E, quando o assunto é resiliência, é obrigatório referir a Ucrânia. A invasão russa do país ditou que o evento não pudesse decorrer em Kiev, como acontece habitualmente, mas a comunidade não se deixou desmotivar. Em vez de cancelar a marcha, redirecionou-a para a capital da Polónia, Varsóvia, num evento conjunto entre os países vizinhos que reuniu mais de 80 mil participantes. Luta-se, com a voz redobrada, pelos direitos das pessoas LGBT, em risco de "desaparecer por completo" numa Ucrânia cada vez mais ameaçada.

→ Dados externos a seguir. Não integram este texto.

-- ==== Sys2Proof/Machine/Dispatch.lean ====
section
/-!
DEFINITION. Dispatch: each constructor of `Instr` to its meaning.
-/

namespace Sys2Proof.Machine
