-- ==== Sys2Proof/Machine/Step.lean ====
section
/-!
DEFINITION. One step of the machine, and the placing of an instruction where it is fetched.
-/

namespace Sys2Proof.Machine

/-- One step: the next hardware event of the agenda; or a start step while STARTING; or the current thread's exchange of
fingerprints, its interrupt, or its instruction; or what the hardware does while that thread cannot run. -/
noncomputable def step (s : State) : Out :=
  match s.agenda with
  | e :: r => exec e { s with agenda := r }
  | [] =>
    match s.next with
    | .hardware s' => .next s'
    | .instr i s' => settle (exec i s')

/-- Places an instruction where `step` fetches next: the package is READY, the current hardware thread is resident and not
parked, its pc is mapped, and the bytes stand there. -/
def State.withFetchWord (s : State) (nbits w : Nat) : State := s.placeWord nbits w

end Sys2Proof.Machine
end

"Marchamos pelo apoio político da Ucrânia, e marchamos por direitos humanos básicos para as pessoas ucranianas", explicou Lenne Emson, diretor do KyivPride, em declarações à Radio Liberty.
... e de resistência face ao ódio
O tiroteio em Oslo, que vitimou duas pessoas e feriu dezenas no passado sábado, impediu a realização do desfile oficial da marcha que ocorreria no mesmo dia. A polícia acredita tratar-se de um crime de ódio, levado a cabo por um extremista islâmico, e elevou o nível de alerta de "moderado" para "extremo" - o mais elevado.

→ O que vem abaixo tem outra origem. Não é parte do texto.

/-- R220 to R223, R267, R309, R336, R339: KILL and RECLAIM answer their status, send their record or wait; FQPOP takes the oldest record,
and waits while another thread's pop is under way; REPLAY ends a fault group, and the threads and requests that it held go on, if none of
the threads whose write was held takes an interrupt there and then (R397). -/
def Obligations.ContextsAndFaultQueues : Prop :=
  ∀ (s : State) (d a b : Reg) (key mt : Nat), s.th.status.getLsbD 0 = true →
    let C := s.th.rx a
    let I := s.th.rx b
    let e := s.incOf s.myLayer (C.setWidth 12)
    let leaving := C.toNat < 4096 ∧ I.toNat < 256 ∧ I.toNat ≠ e.cur.toNat ∧ e.pend = true ∧ (e.cur - 1#8).toNat = I.toNat
    let pair : Tag := ⟨C.setWidth 12, I.setWidth 8⟩
    let after := ({ s.th with region := irrevAfter s.th } : Thread)
    let St := fun (i : Instr) (v : Word) => Does i s fun t => OnlyThread s t ∧ Completes 4 s.th t.th ∧ WritesX d v after t.th
    let G := C.toNat % 65536
    let Freed := fun (q : Packet) => q ∈ s.packets ∧ q.stage = .held G ∧ homeOf (layerOf q.src) q.va = s.myLayer
    let Awaited := fun (q : Packet) => Freed q ∧ q.kind.writesOnce = true ∧ q.id ∈ (s.thread q.src).reqs
    (s.th.reqs = [] → 4096 ≤ C.toNat → St (.kill d a) 3#64) ∧
    (s.th.reqs = [] → C.toNat < 4096 → Does (.kill d a) s fun t =>
      Enqueues s.myLayer { Item.blank with op := .kill, val := C, src := s.cur } s t ∧ Waits s t ∧ t.th.reqs = [s.nextId]) ∧
    (∀ r, s.itemAnswer = some r → St (.kill d a) (BitVec.ofNat 64 r.data.toNat)) ∧
    (4096 ≤ C.toNat ∨ 256 ≤ I.toNat → St (.reclaim d a b) 3#64) ∧
    (C.toNat < 4096 → I.toNat < 256 → I.toNat = e.cur.toNat → St (.reclaim d a b) 4#64) ∧
    (C.toNat < 4096 → I.toNat < 256 → I.toNat ≠ e.cur.toNat → ¬ leaving → St (.reclaim d a b) 0#64) ∧
    (leaving → s.leftEverywhere pair = false ∨ s.reclaimSent C.toNat = true → Does (.reclaim d a b) s fun t =>
      Waits s t ∧ t.th.parked = some (.reclaim pair) ∧ t = { s with threads := t.threads }) ∧
    (leaving → s.leftEverywhere pair = true → s.reclaimSent C.toNat = false → Does (.reclaim d a b) s fun t =>
      Waits s t ∧ t.th.parked = some (.reclaim pair) ∧
        Table.at [] (t.layer s.myLayer).queue 0 =
          Table.at [] (s.layer s.myLayer).queue 0 ++ [{ Item.blank with op := .reclaim, id := s.nextId, src := s.cur, val := C }] ∧
        (∀ l, l ∈ t.rdc ↔ l ∈ s.rdc ∧ l.tag ≠ pair) ∧ (∀ l, l ∈ t.l1i ↔ l ∈ s.l1i ∧ l.tag ≠ pair) ∧
        ∀ l, l ∈ t.tlb ↔ l ∈ s.tlb ∧ l.tag ≠ pair) ∧
    (Maps s .store C key mt → C.toNat % 64 = 0 → WriteGoes s key 64 mt → s.th.popped = none →
      (s.queueTaken = true → Does (.fqpop d a) s (Waits s)) ∧
      (s.th.ecause.toNat % 256 ≠ 0x14 → s.queueTaken = false → (s.layer s.myLayer).fq = [] → St (.fqpop d a) 1#64) ∧
      (s.th.ecause.toNat % 256 = 0x14 → s.th.copyRecs = [] → St (.fqpop d a) 1#64) ∧
      (∀ r rs, s.th.ecause.toNat % 256 = 0x14 → s.th.copyRecs = r :: rs → Does (.fqpop d a) s fun t =>
        StoresAt key (bytesOf 64 r.data.toNat) s t ∧ Completes 4 s.th t.th ∧
          WritesX d 0#64 { after with psig := psigAfter s.th C, copyRecs := rs, cg := t.th.cg } t.th ∧
          ∀ g, Table.at 0#7 t.th.cg g = if g = r.cg ∧ Table.at 0#7 s.th.cg g ≠ 0#7 then Table.at 0#7 s.th.cg g - 1#7 else Table.at 0#7 s.th.cg g) ∧
      (∀ r rs, s.th.ecause.toNat % 256 ≠ 0x14 → s.queueTaken = false → (s.layer s.myLayer).fq = r :: rs → (s.layer s.myLayer).fqWaiting = [] →
        Does (.fqpop d a) s fun t =>
          (t.layer s.myLayer).fq = rs ∧ t.peekBytes key 64 = bytesOf 64 r.toNat ∧
            (∀ x, x < key ∨ key + 64 ≤ x → t.peek x = s.peek x) ∧ (∀ p, p ≠ s.cur → t.thread p = s.thread p) ∧
            Completes 4 s.th t.th ∧ WritesX d 0#64 { after with psig := psigAfter s.th C } t.th)) ∧
    (s.performedAt 3#2 = false → Does (.replay a) s (Waits s)) ∧
    (s.performedAt 3#2 = true → Table.find (s.layer s.myLayer).groups G = none → Does (.replay a) s fun t =>
      OnlyThread s t ∧ Completes 4 s.th t.th ∧ t.th.bare = after.bare) ∧
    (s.performedAt 3#2 = true → (Table.find (s.layer s.myLayer).groups G).isSome = true → s.inbound = [] →
      (∀ q, Awaited q → ((s.thread q.src).release s.myLayer G).takesInterrupt = false) → Does (.replay a) s fun t =>
      Completes 4 s.th t.th ∧ t.th.bare = after.bare ∧ (∀ x, t.peek x = s.peek x) ∧
        (t.layer s.myLayer).groups = Table.del (s.layer s.myLayer).groups G ∧
        (∀ p, p ≠ s.cur → t.thread p = { s.thread p with
          parked := if (s.thread p).parked = some (.group s.myLayer G) then none else (s.thread p).parked
          sent := (t.thread p).sent }) ∧
        (∀ p, p ≠ s.cur → ((t.thread p).sent = true ↔ (s.thread p).sent = true ∨ ∃ q, Awaited q ∧ q.src = p)) ∧
        ∀ q, Freed q → (∀ r, r ∈ s.packets → r.id = q.id → r = q) → { q with stage := .toHome } ∈ t.packets)

/-! ### Events of the hardware -/

/-- R18, R211, R266, R268, R300, R301, R303, R305: an interrupt is taken with its EINFO and EPC at the instruction, the causes in their order;
a slice that has run out; a WAITNE that reads again; a deferral that has passed; a write of SLICE.  R280, R281: a misprediction squashes
what is younger and has not started, and takes the plane map back to the branch's checkpoint.  An event that is not due changes nothing
(log 75). -/
def Obligations.EventsOfThreads : Prop :=
  ∀ (s : State) (p seq l : Nat) (v : Word), p < 2048 →
    let T := s.thread p
    let calm := T.resident = true ∧ T.looped = false ∧ T.status.getLsbD 1 = true ∧ T.sent = false ∧ T.parked ≠ some .wfi ∧ T.reqs = [] ∧
      T.popped = none
    let base := { T with prg := match T.parked with | some (.bar _ ph) => BitVec.ofNat 7 (2 + ph % 2) | _ => T.prg }
    let Takes := fun (code : Nat) (eva info : Word) (U : Thread) => Does (.interruptEntry p) s fun t =>
      t = { s with threads := t.threads } ∧ (∀ q, q ≠ p → t.thread q = s.thread q) ∧ Enters code 5 true T.pc eva info U (t.thread p)
    let clamped := T.slice.toNat < 2 * T.switchCost.toNat
    (∀ r rs, calm → T.copyRecs = r :: rs → Takes 0x14 r.fva (BitVec.ofNat 64 (min (rs.length + 1) 127)) base) ∧
    (∀ i, calm → T.copyRecs = [] → T.irq16 = some i → Takes 0x16 0#64
      (BitVec.ofNat 64 (min i.count 255 * 2 ^ 24 + if i.host then 0x1000 else i.queue % 4096)) { base with irq16 := none }) ∧
    (∀ c, calm → T.copyRecs = [] → T.irq16 = none → T.irq17 = some c → Takes 0x17 0#64 (if c then 1#64 else 0#64) { base with irq17 := none }) ∧
    (T.status.getLsbD 1 = false → exec (.interruptEntry p) s = .next s) ∧
    (T.resident = true → T.slice ≠ 0#32 → T.sliceRun = true → max T.slice.toNat (2 * T.switchCost.toNat) ≤ T.sliceE →
      Does (.sliceTimerExpiry p) s (ThreadBecomes p { T with
        irq17 := some (decide clamped), sliceRun := false
        clampCnt := if clamped ∧ T.clampCnt ≠ BitVec.allOnes 32 then T.clampCnt + 1#32 else T.clampCnt } s)) ∧
    (T.sliceE < max T.slice.toNat (2 * T.switchCost.toNat) →
      exec (.sliceTimerExpiry p) s = .next s) ∧
    (T.parked = some .waitne ∨ (∃ space key n old, T.parked = some (.watch space key n old)) → 
      Does (.waitneRecheck p) s (ThreadBecomes p { T with answers := [], reqs := [], parked := none, waiting := false } s)) ∧
    (T.parked = some (.deferral l) → Does (.faultDeferralExpiry p) s (ThreadBecomes p { T with parked := none } s)) ∧
    (T.resident = true → seq = T.teSeq →
      Does (.branchMispredict p seq) s (ThreadBecomes p { T with
        ahead := 0, unissued := 0, buffered := 0, te := T.te.filter fun e => decide (e.seq < seq) || e.started
        plane0 := match T.checkpoints.find? fun c => c.seq == seq with | some c => c.plane0 | none => T.plane0
        plane1 := match T.checkpoints.find? fun c => c.seq == seq with | some c => c.plane1 | none => T.plane1
        checkpoints := T.checkpoints.filter fun c => decide (c.seq < seq) } s)) ∧
    (∀ e, e ∈ T.te → e.seq = seq → e.done = true →
      Does (.teRetire p seq) s (ThreadBecomes p { T with te := T.te.filter fun e => e.seq != seq } s)) ∧
    Does (.sliceWrite p v) s (ThreadBecomes p { T with slice := v.setWidth 32, sliceE := 0, sliceRun := true, irq17 := none } s) ∧
    (let g : Tag := ⟨v.setWidth 12, v.extractLsb' 12 8⟩
     (s.current (p / 256) g = true → Does (.ctxWrite p v) s (ThreadBecomes p (T.retag g) s)) ∧
     (s.current (p / 256) g = false → T.resident = true → Does (.ctxWrite p v) s fun t =>
       (t.thread p).resident = false ∧ t = { s with threads := t.threads, clusters := t.clusters, layers := t.layers } ∧
         ∀ q, q ≠ p → q ≠ pairOf p ∨ T.paired = false → t.thread q = s.thread q) ∧
     (T.retag g).tag = g ∧ (∀ k, k < 14 → g ≠ T.tag → Table.find T.pairs k = none → Table.find (T.retag g).pairs k = some T.tag))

Apesar das recomendações das autoridades e do clima de insegurança e de tristeza que se instalou na capital norueguesa, algumas pessoas contornaram o medo e reuniram-se em frente ao bar onde ocorreu o crime. Foram deixadas flores, içadas bandeiras da cor do arco-íris e chorada a morte das duas vítimas, numa demonstração de solidariedade e união que as testemunhas descrevem, apesar das trágicas circunstâncias, como "a coisa mais bela" a que já assistiram.

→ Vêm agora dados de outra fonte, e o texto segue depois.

-- ==== Sys2Proof/Laws/State.lean ====
section
/-!
SUPPORT. One lemma for each field and each update of `State` and `Thread`, so that no proof unfolds a record update.
-/

namespace Sys2Proof.Machine

set_option Elab.async false
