-- ==== Sys2Proof/Laws/Exec.lean ====
section
/-!
SUPPORT. Each arm of `exec`.
-/

namespace Sys2Proof.Machine

set_option Elab.async false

After an attack on a gay bar in Oslo last night, Pride was officially cancelled but people spontaneously gathered and marched to the bar to leave flowers. Seeing people crying, cheering and being courageous to go to the streets is the most beautiful thing I witnessed. ❤️ pic.twitter.com/RSGAqOidJe
— m 🏳️🌈 (@formulamaja) June 25, 2022
Em Istambul, na Turquia, o evento também foi cancelado e resultou em várias detenções - mas por motivos diferentes.
O governador da cidade tinha previamente proibido a realização da marcha de orgulho, evocando razões de segurança, à semelhança do que tem vindo a acontecer desde o desfile em 2014 que juntou mais de 100 mil pessoas.
Ainda assim, centenas de manifestantes juntaram-se nas proximidades da Praça Taksim, atualmente interdita ao público, empunhando bandeiras do arco-íris e entoando lemas que invocavam valores de diversidade. A polícia turca chegou ao local ainda antes do início oficial da manifestação e deteve cerca de 200 pessoas - entre os quais Bülent Kilic, um premiado fotógrafo da agência France Presse que já tinha sido preso o ano passado nas mesmas circunstâncias.
A Amnistia Internacional já reagiu às detenções e exigiu que todos os participantes levados pelas autoridades turcas fossem "imediatamente" e "incondicionalmente" libertados. A repressão do governo parece, aliás, ter intensificado o espírito de revolta nas redes sociais, por parte de políticos e da comunidade internacional.
Bugün, binlerce polis İstiklal Caddesi ve Beyoğlu çeviresindeki birçok sokağı kapattı ve 20. İstanbul Onur Yürüyüşü’ne katılan birçok kişiyi ve bazı basın mensuplarını gözaltına aldı.#Pride2022 #OnurYürüyüşü pic.twitter.com/p98IjrUbAn
— Amnesty Turkey (@aforgutu) June 26, 2022
Mais de meio século depois das primeiras manifestações públicas e comunitárias de orgulho, as marchas continuam a existir e a resistir. A repressão e a discriminação são também constantes, especialmente em países onde o amor entre pessoas do mesmo sexo é ainda punível por lei e tem de sobreviver nas sombras, em surdina, aguardando que os princípios de igualdade se estendam finalmente a todas as pessoas. Até lá, a comunidade LGBT continua a encontrar força na união, na solidariedade e na diversidade demonstradas nestas marchas - e no orgulho inabalável.